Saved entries
- - - - - - -

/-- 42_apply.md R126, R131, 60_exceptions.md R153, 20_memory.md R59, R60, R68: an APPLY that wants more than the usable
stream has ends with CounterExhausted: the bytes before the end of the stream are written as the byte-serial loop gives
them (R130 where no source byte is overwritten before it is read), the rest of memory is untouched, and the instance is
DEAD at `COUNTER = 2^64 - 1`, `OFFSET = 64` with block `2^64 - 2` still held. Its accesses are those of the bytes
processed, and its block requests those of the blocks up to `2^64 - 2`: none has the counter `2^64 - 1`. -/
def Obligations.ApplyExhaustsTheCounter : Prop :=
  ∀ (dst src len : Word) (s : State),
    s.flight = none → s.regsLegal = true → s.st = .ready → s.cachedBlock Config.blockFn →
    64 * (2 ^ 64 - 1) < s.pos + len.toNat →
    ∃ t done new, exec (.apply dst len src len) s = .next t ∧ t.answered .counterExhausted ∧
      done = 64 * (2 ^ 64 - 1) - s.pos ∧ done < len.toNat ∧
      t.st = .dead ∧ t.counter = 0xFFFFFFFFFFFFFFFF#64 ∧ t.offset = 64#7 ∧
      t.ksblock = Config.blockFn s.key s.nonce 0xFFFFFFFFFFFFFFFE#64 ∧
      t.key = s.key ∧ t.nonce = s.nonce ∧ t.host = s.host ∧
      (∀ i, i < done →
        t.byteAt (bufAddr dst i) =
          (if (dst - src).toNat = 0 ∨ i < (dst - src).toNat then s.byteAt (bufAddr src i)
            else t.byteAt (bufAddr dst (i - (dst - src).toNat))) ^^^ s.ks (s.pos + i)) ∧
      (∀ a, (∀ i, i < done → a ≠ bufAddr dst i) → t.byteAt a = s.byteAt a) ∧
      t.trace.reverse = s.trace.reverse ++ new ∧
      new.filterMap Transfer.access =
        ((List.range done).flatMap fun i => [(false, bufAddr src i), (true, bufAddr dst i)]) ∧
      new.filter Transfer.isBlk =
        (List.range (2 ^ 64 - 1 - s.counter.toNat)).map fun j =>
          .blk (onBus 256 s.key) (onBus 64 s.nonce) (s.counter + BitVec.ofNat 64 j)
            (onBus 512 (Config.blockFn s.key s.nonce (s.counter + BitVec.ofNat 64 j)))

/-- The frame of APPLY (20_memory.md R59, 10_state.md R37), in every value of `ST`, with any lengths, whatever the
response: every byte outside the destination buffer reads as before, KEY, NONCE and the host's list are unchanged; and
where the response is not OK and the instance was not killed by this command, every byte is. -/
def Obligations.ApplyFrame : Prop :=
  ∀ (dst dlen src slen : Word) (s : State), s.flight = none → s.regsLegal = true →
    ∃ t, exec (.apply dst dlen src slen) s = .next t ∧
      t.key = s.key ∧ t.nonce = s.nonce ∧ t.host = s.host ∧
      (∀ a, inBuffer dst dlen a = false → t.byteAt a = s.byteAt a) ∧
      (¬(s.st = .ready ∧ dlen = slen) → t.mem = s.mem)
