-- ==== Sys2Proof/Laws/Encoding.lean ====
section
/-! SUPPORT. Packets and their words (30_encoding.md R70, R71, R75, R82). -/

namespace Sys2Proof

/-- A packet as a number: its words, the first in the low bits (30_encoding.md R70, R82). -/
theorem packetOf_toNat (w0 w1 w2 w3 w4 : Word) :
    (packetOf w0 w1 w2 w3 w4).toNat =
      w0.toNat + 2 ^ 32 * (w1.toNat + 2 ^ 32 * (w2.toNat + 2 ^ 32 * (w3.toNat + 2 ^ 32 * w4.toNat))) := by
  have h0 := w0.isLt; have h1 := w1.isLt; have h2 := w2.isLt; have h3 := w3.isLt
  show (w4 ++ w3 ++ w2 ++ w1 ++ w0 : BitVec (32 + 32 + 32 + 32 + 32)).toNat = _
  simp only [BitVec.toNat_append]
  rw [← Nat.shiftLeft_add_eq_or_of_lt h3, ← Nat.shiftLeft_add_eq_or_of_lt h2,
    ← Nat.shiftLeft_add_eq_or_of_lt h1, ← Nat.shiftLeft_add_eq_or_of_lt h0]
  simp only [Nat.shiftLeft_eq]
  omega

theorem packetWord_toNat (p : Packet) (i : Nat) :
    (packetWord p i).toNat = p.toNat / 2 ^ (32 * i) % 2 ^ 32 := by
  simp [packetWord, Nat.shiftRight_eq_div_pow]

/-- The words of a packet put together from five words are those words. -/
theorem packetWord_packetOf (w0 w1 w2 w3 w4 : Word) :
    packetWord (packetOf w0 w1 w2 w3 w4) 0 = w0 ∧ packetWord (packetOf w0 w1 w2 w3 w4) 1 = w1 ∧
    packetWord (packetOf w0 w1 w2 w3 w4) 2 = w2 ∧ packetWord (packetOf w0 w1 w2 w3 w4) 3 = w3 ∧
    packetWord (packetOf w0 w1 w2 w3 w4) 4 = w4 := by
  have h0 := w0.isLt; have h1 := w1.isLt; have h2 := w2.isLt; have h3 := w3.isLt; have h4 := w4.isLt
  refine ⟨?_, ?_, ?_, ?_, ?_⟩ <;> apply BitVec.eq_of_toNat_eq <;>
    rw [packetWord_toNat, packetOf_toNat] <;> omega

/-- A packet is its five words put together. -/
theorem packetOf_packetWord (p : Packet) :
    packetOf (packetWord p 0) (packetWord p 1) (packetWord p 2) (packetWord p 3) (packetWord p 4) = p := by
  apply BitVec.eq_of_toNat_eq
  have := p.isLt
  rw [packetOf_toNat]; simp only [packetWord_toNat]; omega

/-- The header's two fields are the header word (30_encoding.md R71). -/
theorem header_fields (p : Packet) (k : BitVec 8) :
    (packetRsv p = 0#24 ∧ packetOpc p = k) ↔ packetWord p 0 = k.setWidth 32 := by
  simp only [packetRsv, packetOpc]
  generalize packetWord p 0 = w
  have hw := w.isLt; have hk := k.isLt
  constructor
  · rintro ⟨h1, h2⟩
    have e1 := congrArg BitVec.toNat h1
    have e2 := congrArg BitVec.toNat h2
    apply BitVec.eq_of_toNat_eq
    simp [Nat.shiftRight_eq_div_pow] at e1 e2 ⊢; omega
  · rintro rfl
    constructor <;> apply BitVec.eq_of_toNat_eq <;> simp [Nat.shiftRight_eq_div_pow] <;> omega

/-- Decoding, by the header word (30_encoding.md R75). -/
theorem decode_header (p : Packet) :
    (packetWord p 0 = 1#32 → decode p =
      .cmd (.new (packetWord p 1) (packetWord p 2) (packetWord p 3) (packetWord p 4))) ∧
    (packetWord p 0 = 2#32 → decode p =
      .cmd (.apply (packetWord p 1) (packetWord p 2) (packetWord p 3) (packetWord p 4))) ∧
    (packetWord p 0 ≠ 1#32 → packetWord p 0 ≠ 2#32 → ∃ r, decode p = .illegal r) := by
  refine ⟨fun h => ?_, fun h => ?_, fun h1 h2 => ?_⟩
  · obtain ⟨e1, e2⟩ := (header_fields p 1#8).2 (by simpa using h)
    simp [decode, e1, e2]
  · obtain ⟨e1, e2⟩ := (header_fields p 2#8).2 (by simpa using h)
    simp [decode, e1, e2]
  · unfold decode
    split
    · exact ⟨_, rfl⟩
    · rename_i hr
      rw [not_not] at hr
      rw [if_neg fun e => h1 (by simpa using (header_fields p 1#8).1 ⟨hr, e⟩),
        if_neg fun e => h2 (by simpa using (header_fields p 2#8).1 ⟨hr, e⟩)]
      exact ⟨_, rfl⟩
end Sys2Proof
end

- - - - - - -

◆ Exercise instructions
Your task is to retype the entries verbatim, starting with the line that holds "(∀ a, inBuffer" and stopping after the line that holds "namespace Sys2Proof".

◆ Written solution
      (∀ a, inBuffer dst dlen a = false → t.byteAt a = s.byteAt a) ∧
      (¬(s.st = .ready ∧ dlen = slen) → t.mem = s.mem)
-- ==== Sys2Proof/Laws/Encoding.lean ====
section
/-! SUPPORT. Packets and their words (30_encoding.md R70, R71, R75, R82). -/

namespace Sys2Proof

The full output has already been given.